Complete Genome Sequences of Four Strains from the 2015-2016 Elizabethkingia anophelis Outbreak

GENOME ANNOUNCEMENT

In 2016, an outbreak centered in Wisconsin was originally attributed to Elizabethkingia meningoseptica. Using matrix-assisted laser desorption ionization–time of flight mass spectrometry (MALDI-TOF MS) with an in-house database, optical mapping of genomic DNA, and whole-genome sequences, we were able to identify the agent as Elizabethkingia anophelis. Described in 2011 (1), E. anophelis belongs to the historically defined Elizabethkingia genomospecies 1 (2). The genomospecies of Elizabethkingia display no consistent distinguishing phenotypic characteristics (3); therefore, advanced identification techniques are required to differentiate them.

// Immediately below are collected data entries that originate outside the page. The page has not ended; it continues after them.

/-- For a word that decodes, the condition is the one its instruction raises. -/
theorem faultCondition_of_decodes {s : State} {i : Instr} (hp : s.pc.toNat ≤ 0xFFE)
    (hd : decodeWord s.cfg.strictXY0 s.fetchedWord = .ok i) (c : FatalCondition) :
    FaultCondition s c ↔ Raises i s c := by
  have hlt : ¬ 0xFFE < s.pc.toNat := by omega
  cases c with
  | runaway => simp [FaultCondition, Raises, hlt]
  | unknownOpcode => simp [FaultCondition, Raises, hp, hd, and_comm]
  | stackOverflow => simp [FaultCondition, Raises, hp, hd, and_comm, s.sp_eq_16_iff]
  | stackUnderflow => simp [FaultCondition, Raises, hp, hd, and_comm]

/-- An instruction raises at most one condition. -/
theorem Raises.unique {i : Instr} {s : State} {c c' : FatalCondition} (h : Raises i s c) : Raises i s c' ↔ c = c' := by
  obtain ⟨⟨nnn, rfl⟩, hp, rfl⟩ | ⟨⟨nnn, rfl⟩, hp, rfl⟩ | ⟨rfl, hp, rfl⟩ := h <;> simp [Raises, hp, eq_comm]

/-- Of a core step with RUNFLAG set: it faults with exactly the cause whose condition holds. -/
theorem coreStep_faults_iff {tick : Bool} {rnd : Byte} {s t : State} (hf : s.runFlag = true)
    (h : coreStep tick rnd s = .next t) (c : FatalCondition) :
    (t.runState = .faulted ∧ ∃ f, t.fault = some f ∧ f.cause = c) ↔ FaultCondition s c := by
  obtain ⟨hr, ends⟩ := coreStep_cases h
  cases ends with
  | stopped hstop ht => rw [hf] at hstop; cases hstop
  | runaway _ hp ht =>
    subst ht
    simp [faultCondition_of_unfetchable hp, State.raiseRunaway, eq_comm]
  | illegal hs e hd ht =>
    subst ht
    simp [faultCondition_of_illegal hs.2.2 hd, eq_comm]
  | raised hs i c' hd hc ht =>
    subst ht
    simp [faultCondition_of_decodes hs.2.2 hd, hc.unique]
  | done hs i u hd hn hu hq ht =>
    subst ht
    simp [faultCondition_of_decodes hs.2.2 hd, hn c, hq.runState.trans hr]

/-- Settles O13. -/
theorem stepFaultsExactlyOnTheFourConditions : Obligations.StepFaultsExactlyOnTheFourConditions := by
  intro s s0 t tick rnd c hi hr hf h
  rw [step_of_invokes hi] at h
  refine (coreStep_faults_iff hf h c).trans ?_
  cases c <;> rfl

/-! #### Run control, keys and parameters -/

/-- A core step leaves RUNNING only for STOPPED or FAULTED (10_state.md R21). -/
theorem coreStep_runState {tick : Bool} {rnd : Byte} {s t : State} (h : coreStep tick rnd s = .next t) :
    s.runState = .running ∧ (t.runState = .running ∨ t.runState = .stopped ∨ t.runState = .faulted) := by
  obtain ⟨hr, ends⟩ := coreStep_cases h
  refine ⟨hr, ?_⟩
  cases ends with
  | stopped hf ht => subst ht; exact .inr (.inl rfl)
  | runaway hf hp ht => subst ht; exact .inr (.inr rfl)
  | illegal hs e hd ht => subst ht; exact .inr (.inr rfl)
  | raised hs i c hd hc ht => subst ht; exact .inr (.inr rfl)
  | done hs i u hd hn hu hq ht => subst ht; exact .inl (hq.runState.trans hr)

theorem coreStep_keeps {tick : Bool} {rnd : Byte} {s t : State} (h : coreStep tick rnd s = .next t) :
    t.cfg = s.cfg ∧ t.key = s.key ∧ t.runFlag = s.runFlag := by
  obtain ⟨-, ends⟩ := coreStep_cases h
  cases ends with
  | stopped hf ht => subst ht; exact ⟨rfl, rfl, rfl⟩
  | runaway hf hp ht => subst ht; exact ⟨rfl, rfl, rfl⟩
  | illegal hs e hd ht => subst ht; exact ⟨rfl, rfl, rfl⟩
  | raised hs i c hd hc ht => subst ht; exact ⟨rfl, rfl, rfl⟩
  | done hs i u hd hn hu hq ht => subst ht; exact ⟨hq.cfg, hq.key, hq.runFlag⟩

/-- Settles O15, move by move. -/
theorem runStateTransitions : Obligations.RunStateTransitions := by
  intro s t h
  cases step_cases h with
  | invoke tick rnd s0 hi ht =>
    obtain ⟨hr, hends⟩ := coreStep_runState ht
    have hhead : ∀ m ∈ s.agenda.head?, m = .invoke tick rnd := by
      obtain ⟨ms, ha, -⟩ | ⟨ha, -⟩ := hi <;> simp [ha]
    have hrun : s.runState = .running := hi.runState.symm.trans hr
    exact ⟨fun hm => absurd (hhead _ hm) nofun, fun b hm => absurd (hhead _ hm) nofun,
      fun _ _ => hends.imp (·.trans hrun.symm) fun hend => ⟨hrun, hend⟩⟩
  | setKey k p ms ha ht => subst ht; simp [ha]
  | stop ms ha ht => subst ht; simp [ha]
  | reset ms ha ht => subst ht; exact ⟨fun _ => rfl, by simp [ha], by simp [ha]⟩
  | load b ms ha ht => subst ht; simp [ha, State.hostLoad_runState]

/-- Settles O17, move by move; the moves that write KEY or RUNFLAG are no core steps. -/
theorem coreStepKeepsKeysAndRunFlag : Obligations.CoreStepKeepsKeysAndRunFlag := by
  intro s t h
  refine ⟨?_, fun tick rnd s0 hi => ?_⟩
  · cases step_cases h with
    | invoke tick rnd s0 hi ht => exact (coreStep_keeps ht).1.trans hi.cfg
    | setKey k p ms ha ht => subst ht; rfl
    | stop ms ha ht => subst ht; rfl
    | reset ms ha ht => subst ht; rfl
    | load b ms ha ht => subst ht; exact State.hostLoad_cfg _ b
  · rw [step_of_invokes hi] at h
    obtain ⟨-, hkey, hflag⟩ := coreStep_keeps h
    exact ⟨hkey.trans hi.key, hflag.trans hi.runFlag⟩

end Sys2Proof.Machine
end

section
/-! The family other, the invariant: Reset establishes it and every move keeps it (10_state.md R14, R21 to R23, R32,
R33; 20_memory.md R40; 70_reset_and_hazards.md R210 to R214). -/

namespace Sys2Proof.Machine

/-! #### The moves of the other agents -/

/-- The invariant does not look at the queue or the draw counter. -/
theorem State.Inv.withQueue {s : State} (h : s.Inv) (ms : List Move) (n : Nat) :
    State.Inv { s with agenda := ms, drawCount := n } :=
  ⟨h.mem_wf, h.pc_le, h.stack_le, h.lpc_le, h.snd_level, h.dly_level, h.fault_iff, h.fault_wf⟩

theorem State.Inv.setKey {s : State} (h : s.Inv) (k : Key) (p : Bool) : (s.setKey k p).Inv :=
  ⟨h.mem_wf, h.pc_le, h.stack_le, h.lpc_le, h.snd_level, h.dly_level, h.fault_iff, h.fault_wf⟩

theorem State.Inv.requestStop {s : State} (h : s.Inv) : s.requestStop.Inv :=
  ⟨h.mem_wf, h.pc_le, h.stack_le, h.lpc_le, h.snd_level, h.dly_level, h.fault_iff, h.fault_wf⟩

theorem State.inv_reset : State.reset.Inv where
  mem_wf := Memory.wf_nil
  pc_le := Nat.zero_le _
  stack_le k := by simp [State.reset]
  lpc_le := Nat.zero_le _
  snd_level := rfl
  dly_level := rfl
  fault_iff := rfl
  fault_wf := nofun

/-- Reset keeps RUNFLAG, the inputs and the parameters, none of which the invariant looks at. -/
theorem State.inv_hostReset (s : State) : s.hostReset.Inv :=
  have h := State.inv_reset
  ⟨h.mem_wf, h.pc_le, h.stack_le, h.lpc_le, h.snd_level, h.dly_level, h.fault_iff, h.fault_wf⟩

theorem Memory.wf_loadImage {m : Memory} (h : m.wf) (image : List Byte) :
    (m.writeBytes programOrigin (image.take maxImage)).wf := by
  refine Memory.wf_writeBytes h _ ?_
  have hlen := List.length_take_le maxImage image
  simp only [programOrigin, maxImage, memSize] at hlen ⊢
  omega

/-- Load writes inside memory, and leaves no record and a run state that is not FAULTED. -/
theorem State.Inv.hostLoad {s : State} (h : s.Inv) (image : List Byte) : (s.hostLoad image).Inv := by
  have hmem := Memory.wf_loadImage h.mem_wf image
  unfold State.hostLoad
  split
  · exact ⟨hmem, by simp, h.stack_le, Nat.zero_le _, h.snd_level, h.dly_level, rfl, nofun⟩
  · exact ⟨hmem, by simp, h.stack_le, Nat.zero_le _, h.snd_level, h.dly_level, rfl, nofun⟩

/-! #### Fault entry, and the core step -/

/-- Fault entry keeps the invariant when the record has the shape of its cause. -/
theorem State.Inv.raise {s : State} (h : s.Inv) {c : FatalCondition} {o : Option Word} {a : Word} {l : Option Word}
    (hw : FaultRecord.wf ⟨c, o, a, l⟩) : (s.raise c o a l).Inv :=
  ⟨h.mem_wf, h.pc_le, h.stack_le, h.lpc_le, h.snd_level, h.dly_level, rfl, fun _ hf => Option.some.inj hf ▸ hw⟩

/-- A running state holds no record. -/
theorem State.Inv.fault_eq_none {s : State} (h : s.Inv) (hr : s.runState = .running) : s.fault = none := by
  simpa [hr] using h.fault_iff

theorem Fetches.pc_fetched {s : State} (h : Fetches s) (rnd : Byte) :
    (s.fetched rnd).pc.toNat = s.pc.toNat + 2 := by
  obtain ⟨-, -, hp⟩ := h
  rw [State.fetched_pc, BitVec.toNat_add]
  exact Nat.mod_eq_of_lt (by simp; omega)

/-- Fetching from a fetchable address moves LPC there and PC past it. -/
theorem State.Inv.fetched {s : State} (h : s.Inv) (hs : Fetches s) (rnd : Byte) : (s.fetched rnd).Inv := by
  have hpc := hs.pc_fetched rnd
  obtain ⟨-, -, hp⟩ := hs
  exact ⟨h.mem_wf, by omega, h.stack_le, hp, h.snd_level, h.dly_level, h.fault_iff, h.fault_wf⟩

Isolates were grown on heart infusion agar supplemented with 5% rabbit blood at 35°C. DNA was extracted using the Zymo Fungal/Bacteria DNA MicroPrep kit (Zymo Research Corporation, Irvine, CA). Libraries were prepared using the NEBNext Ultra DNA library prep kit for Illumina (New England BioLabs, Ipswich, MA), and sequence reads were generated using the Illumina MiSeq reagent kit version 2 and MiSeq instrument (Illumina, Inc., San Diego, CA). De novo assemblies were prepared using the CLC Genomics Workbench version 8.0.3 assembler (CLC bio, Waltham, MA) using reads that were trimmed for quality (limit, 0.02%). Low-coverage contigs and contigs <500 bp were excluded. Optical mapping with NcoI using the OpGen Argus system (Gaithersburg, MD) allowed ordering and orientation of all contigs. Sequence linkages between adjacent contigs were resolved using read alignments.

Nonidentical repetitive regions in the CSID_3015183678 genome were resolved using data generated on the Pacific Biosciences RSII instrument (Pacific Biosciences, Menlo Park, CA). DNA was extracted using the Epicentre MasterPure kit (Madison, WI), and 20-kb SMRTbell libraries were generated using the Pacific Biosciences DNA template preparation kit and sequenced on one SMRTcell using C4 chemistry, with a movie time of 360 min. A de novo assembly was conducted using PacBio's Hierarchical Genome Assembly Process (HGAP3, SMRT Analysis 2.3.0) (4), resulting in a complete closed assembly of a single contig.

Outbreak strain reads were mapped to the strain CSID_3015183678 genome; Table 1 shows accession numbers for strain CSID_3015183678 and three additional outbreak strains that were selected for this publication. Unmapped reads were collected and de novo assembled; no insertions or episomal elements were found. Two deletions were found in strain CSID_3000521207. An in-frame 1,515-bp deletion at position 3142444 (positions of the genome features are based on strain CSID_3015183678) joins two adjacent S41 family peptidases into a new hybrid S41 family peptidase. The 76,250-bp deletion at position 3779423 removes 77 protein-coding genes.

Three segments, A, B, and C at position 3929927, appear to undergo ordered rearrangement. B in the middle can be present in either direct or reverse complement (rc) orientation; flanking elements A and C exchange locations and will be in either direct and or reverse complement, depending on location, resulting in four configurations for the region: A-B-Crc, C-B-Arc, A-Brc-Crc, and C-Brc-Arc. Among all of the outbreak strains, isolates have reads consistent with one, two, or more configurations. This indicates that the region can be stable or may undergo rearrangement during cell growth.

The genomes were annotated by the NCBI Prokaryotic Genome Annotation Pipeline. Reads for the strains associated with this outbreak have been deposited in the Sequence Read Archive (SRA).